§ YOUR INSTRUCTIONS: How do the lines below between the ones holding "s.cur.seq c d))" and "the sequencer or", inclusive, read? Give them again exactly, with no other lines.

Stored records:
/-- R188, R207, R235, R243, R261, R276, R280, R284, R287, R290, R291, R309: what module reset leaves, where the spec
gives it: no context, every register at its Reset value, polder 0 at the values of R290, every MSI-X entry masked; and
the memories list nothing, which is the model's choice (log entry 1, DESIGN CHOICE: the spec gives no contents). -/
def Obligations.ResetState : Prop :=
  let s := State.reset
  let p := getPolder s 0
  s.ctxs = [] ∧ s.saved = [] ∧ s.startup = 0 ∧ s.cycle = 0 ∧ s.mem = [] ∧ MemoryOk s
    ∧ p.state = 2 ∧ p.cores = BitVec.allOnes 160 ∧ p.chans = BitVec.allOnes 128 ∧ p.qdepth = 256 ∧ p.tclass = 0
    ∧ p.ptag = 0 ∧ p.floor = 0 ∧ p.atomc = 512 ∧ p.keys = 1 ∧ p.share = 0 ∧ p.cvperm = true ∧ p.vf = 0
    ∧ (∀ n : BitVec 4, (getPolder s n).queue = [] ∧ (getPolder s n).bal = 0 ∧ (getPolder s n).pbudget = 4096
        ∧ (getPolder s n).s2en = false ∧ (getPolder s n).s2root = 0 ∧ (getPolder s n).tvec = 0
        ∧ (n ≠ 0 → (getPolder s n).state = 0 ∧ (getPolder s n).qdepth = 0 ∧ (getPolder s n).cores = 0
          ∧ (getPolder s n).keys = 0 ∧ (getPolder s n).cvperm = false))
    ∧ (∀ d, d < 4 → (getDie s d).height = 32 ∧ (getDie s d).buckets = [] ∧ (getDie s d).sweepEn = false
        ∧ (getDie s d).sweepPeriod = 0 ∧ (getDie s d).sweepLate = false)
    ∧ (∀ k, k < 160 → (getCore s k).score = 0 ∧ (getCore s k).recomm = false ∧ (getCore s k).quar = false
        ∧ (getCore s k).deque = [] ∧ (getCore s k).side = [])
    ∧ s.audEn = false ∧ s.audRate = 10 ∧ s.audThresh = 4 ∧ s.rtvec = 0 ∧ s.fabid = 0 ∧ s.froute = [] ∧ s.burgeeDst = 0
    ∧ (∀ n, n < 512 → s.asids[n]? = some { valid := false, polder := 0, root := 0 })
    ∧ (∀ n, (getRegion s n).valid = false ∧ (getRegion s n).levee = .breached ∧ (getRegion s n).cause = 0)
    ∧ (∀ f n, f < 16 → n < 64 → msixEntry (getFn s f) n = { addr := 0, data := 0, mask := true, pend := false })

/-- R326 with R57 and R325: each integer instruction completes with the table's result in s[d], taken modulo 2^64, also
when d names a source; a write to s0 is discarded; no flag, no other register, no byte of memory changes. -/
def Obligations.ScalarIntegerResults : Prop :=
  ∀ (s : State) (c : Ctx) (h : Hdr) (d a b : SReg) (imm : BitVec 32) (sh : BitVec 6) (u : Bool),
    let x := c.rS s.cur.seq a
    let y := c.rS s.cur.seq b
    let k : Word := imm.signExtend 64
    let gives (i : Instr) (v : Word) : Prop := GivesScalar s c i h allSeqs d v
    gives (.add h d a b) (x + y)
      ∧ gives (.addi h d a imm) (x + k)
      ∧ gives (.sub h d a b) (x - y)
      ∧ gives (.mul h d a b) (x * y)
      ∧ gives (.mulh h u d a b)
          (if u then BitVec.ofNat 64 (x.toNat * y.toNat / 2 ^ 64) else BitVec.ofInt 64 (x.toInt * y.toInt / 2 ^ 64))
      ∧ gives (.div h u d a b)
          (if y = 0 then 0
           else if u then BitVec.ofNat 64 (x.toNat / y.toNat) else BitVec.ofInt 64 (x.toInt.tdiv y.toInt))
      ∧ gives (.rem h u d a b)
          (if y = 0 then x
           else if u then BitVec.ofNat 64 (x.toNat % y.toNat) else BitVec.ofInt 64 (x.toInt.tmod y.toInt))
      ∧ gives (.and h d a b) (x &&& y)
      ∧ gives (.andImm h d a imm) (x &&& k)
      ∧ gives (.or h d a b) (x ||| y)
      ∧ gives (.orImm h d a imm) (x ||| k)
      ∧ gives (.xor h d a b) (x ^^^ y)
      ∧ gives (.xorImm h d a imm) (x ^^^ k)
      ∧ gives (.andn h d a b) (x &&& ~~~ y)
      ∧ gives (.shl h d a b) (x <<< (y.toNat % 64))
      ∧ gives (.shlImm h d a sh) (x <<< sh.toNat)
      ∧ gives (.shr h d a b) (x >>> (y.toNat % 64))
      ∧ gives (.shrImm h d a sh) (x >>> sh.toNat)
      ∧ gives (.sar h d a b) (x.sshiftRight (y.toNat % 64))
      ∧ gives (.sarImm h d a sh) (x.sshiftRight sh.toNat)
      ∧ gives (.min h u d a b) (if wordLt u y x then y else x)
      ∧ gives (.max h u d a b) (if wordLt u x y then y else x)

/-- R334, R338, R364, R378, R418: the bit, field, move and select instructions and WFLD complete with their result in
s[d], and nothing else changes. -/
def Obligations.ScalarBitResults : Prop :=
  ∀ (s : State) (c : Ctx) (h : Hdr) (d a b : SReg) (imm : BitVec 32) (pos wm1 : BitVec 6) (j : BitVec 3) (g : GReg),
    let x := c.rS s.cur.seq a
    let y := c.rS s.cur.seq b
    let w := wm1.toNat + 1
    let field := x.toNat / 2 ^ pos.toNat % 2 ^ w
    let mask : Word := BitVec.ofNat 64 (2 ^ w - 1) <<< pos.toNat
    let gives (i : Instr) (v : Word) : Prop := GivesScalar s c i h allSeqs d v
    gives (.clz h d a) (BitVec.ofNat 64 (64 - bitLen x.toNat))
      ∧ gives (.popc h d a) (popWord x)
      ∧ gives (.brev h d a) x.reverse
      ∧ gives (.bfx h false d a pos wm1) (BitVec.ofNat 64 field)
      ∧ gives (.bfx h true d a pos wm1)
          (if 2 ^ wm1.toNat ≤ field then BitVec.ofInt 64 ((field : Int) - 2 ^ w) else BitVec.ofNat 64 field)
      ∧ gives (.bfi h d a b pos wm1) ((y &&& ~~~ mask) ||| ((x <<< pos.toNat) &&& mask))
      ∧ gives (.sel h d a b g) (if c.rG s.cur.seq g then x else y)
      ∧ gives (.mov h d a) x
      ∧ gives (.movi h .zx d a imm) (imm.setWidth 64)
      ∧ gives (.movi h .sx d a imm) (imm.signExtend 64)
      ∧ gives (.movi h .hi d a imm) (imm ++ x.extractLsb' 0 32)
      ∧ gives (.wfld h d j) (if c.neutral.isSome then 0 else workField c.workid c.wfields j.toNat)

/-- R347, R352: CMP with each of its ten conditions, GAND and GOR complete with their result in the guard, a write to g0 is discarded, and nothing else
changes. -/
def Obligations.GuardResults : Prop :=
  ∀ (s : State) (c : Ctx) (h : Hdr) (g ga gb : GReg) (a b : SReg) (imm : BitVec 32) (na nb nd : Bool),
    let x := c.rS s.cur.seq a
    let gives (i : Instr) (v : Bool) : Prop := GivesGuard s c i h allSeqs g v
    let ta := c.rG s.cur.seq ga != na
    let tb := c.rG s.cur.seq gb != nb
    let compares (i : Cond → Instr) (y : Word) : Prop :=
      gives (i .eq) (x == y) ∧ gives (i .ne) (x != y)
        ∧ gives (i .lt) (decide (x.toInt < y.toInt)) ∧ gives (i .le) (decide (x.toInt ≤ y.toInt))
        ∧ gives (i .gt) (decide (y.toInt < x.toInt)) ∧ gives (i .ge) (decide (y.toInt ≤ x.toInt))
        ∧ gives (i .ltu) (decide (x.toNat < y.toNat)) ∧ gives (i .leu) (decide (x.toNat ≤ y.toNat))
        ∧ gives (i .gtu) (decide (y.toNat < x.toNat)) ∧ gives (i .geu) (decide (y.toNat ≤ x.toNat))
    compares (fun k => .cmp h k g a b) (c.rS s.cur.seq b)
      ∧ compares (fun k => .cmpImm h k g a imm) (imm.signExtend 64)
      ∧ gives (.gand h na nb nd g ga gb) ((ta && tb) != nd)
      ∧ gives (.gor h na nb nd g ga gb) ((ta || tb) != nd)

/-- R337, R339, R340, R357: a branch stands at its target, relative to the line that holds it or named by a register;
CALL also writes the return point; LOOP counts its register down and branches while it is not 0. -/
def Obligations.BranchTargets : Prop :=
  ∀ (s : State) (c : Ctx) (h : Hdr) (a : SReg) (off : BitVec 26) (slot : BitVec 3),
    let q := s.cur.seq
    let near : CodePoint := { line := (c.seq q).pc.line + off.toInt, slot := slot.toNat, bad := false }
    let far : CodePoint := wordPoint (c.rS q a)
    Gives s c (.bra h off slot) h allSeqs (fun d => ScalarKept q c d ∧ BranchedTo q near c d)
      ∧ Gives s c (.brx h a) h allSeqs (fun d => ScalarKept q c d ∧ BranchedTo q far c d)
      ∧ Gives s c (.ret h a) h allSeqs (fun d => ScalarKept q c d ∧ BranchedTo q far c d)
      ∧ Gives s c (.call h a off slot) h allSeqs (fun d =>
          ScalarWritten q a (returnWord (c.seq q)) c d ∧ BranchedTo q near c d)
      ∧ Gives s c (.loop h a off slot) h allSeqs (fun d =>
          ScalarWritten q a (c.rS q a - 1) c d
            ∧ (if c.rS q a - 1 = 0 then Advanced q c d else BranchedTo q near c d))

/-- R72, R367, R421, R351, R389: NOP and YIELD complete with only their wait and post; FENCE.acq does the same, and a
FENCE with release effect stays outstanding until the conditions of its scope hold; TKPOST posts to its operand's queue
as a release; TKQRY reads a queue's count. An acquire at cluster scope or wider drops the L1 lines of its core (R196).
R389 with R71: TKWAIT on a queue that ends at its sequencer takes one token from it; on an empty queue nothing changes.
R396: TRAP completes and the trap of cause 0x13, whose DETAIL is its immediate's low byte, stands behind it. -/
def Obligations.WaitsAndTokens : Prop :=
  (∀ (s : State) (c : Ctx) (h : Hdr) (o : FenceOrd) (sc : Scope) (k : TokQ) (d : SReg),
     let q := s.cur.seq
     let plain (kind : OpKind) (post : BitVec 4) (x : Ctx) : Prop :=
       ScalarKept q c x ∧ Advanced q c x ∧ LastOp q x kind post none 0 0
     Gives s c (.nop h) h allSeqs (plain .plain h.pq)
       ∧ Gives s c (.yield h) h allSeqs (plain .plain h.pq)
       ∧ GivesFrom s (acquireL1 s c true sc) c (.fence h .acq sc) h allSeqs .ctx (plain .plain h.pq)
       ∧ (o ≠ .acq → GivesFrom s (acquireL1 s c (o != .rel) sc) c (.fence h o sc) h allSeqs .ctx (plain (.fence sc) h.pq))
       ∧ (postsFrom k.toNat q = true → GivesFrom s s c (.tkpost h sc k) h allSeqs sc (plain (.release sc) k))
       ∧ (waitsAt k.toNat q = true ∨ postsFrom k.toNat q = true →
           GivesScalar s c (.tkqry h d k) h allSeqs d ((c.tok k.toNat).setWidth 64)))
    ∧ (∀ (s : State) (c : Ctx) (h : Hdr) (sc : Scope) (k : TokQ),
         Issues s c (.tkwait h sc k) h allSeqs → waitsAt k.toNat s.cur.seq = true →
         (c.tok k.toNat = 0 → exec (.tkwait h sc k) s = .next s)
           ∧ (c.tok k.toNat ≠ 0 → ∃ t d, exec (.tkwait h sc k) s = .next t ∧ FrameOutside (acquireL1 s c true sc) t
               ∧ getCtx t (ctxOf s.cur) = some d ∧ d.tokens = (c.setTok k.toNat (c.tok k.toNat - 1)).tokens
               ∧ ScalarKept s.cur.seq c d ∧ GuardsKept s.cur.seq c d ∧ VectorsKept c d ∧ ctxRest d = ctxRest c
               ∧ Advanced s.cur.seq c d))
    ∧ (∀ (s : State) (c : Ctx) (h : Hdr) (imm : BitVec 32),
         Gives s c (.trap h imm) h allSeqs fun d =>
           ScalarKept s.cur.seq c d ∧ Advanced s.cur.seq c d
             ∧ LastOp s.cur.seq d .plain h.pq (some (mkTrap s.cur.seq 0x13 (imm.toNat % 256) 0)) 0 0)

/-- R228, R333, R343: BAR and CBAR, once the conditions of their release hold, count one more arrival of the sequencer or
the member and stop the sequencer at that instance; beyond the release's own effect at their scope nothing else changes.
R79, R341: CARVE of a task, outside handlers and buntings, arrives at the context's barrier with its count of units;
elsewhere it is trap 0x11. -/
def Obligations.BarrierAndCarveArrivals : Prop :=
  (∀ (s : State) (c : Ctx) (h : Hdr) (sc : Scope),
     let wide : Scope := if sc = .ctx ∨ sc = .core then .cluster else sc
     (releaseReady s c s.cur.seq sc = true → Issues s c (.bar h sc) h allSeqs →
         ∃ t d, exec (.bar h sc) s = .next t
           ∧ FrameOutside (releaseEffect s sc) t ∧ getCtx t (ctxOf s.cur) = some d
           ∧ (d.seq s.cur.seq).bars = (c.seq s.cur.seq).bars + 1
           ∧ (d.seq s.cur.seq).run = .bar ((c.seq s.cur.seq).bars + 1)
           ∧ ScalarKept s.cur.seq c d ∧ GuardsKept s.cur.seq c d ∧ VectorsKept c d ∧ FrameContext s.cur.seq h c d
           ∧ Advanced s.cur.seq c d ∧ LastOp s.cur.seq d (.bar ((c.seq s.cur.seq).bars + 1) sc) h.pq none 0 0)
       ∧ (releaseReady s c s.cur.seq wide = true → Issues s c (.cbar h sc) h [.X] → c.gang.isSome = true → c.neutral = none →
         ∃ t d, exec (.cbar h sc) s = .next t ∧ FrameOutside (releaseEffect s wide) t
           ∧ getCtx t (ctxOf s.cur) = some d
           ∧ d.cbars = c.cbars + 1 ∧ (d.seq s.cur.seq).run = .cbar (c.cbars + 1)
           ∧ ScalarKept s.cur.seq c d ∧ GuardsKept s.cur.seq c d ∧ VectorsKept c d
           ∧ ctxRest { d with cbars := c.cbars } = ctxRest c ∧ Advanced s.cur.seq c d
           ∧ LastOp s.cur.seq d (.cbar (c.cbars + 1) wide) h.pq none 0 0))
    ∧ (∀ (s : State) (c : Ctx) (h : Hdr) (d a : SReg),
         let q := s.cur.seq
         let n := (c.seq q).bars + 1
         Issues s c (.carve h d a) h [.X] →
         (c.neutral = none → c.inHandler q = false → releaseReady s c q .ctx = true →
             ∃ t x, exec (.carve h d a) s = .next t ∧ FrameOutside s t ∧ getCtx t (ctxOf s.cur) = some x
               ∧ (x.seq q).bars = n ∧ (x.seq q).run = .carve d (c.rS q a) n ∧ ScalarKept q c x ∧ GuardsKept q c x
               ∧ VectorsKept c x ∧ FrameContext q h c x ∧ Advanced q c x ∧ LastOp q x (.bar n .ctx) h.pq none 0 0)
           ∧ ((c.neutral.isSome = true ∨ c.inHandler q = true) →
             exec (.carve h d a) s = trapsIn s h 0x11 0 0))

§ WRITTEN ANSWER:
               ∧ Advanced s.cur.seq c d))
    ∧ (∀ (s : State) (c : Ctx) (h : Hdr) (imm : BitVec 32),
         Gives s c (.trap h imm) h allSeqs fun d =>
           ScalarKept s.cur.seq c d ∧ Advanced s.cur.seq c d
             ∧ LastOp s.cur.seq d .plain h.pq (some (mkTrap s.cur.seq 0x13 (imm.toNat % 256) 0)) 0 0)

/-- R228, R333, R343: BAR and CBAR, once the conditions of their release hold, count one more arrival of the sequencer or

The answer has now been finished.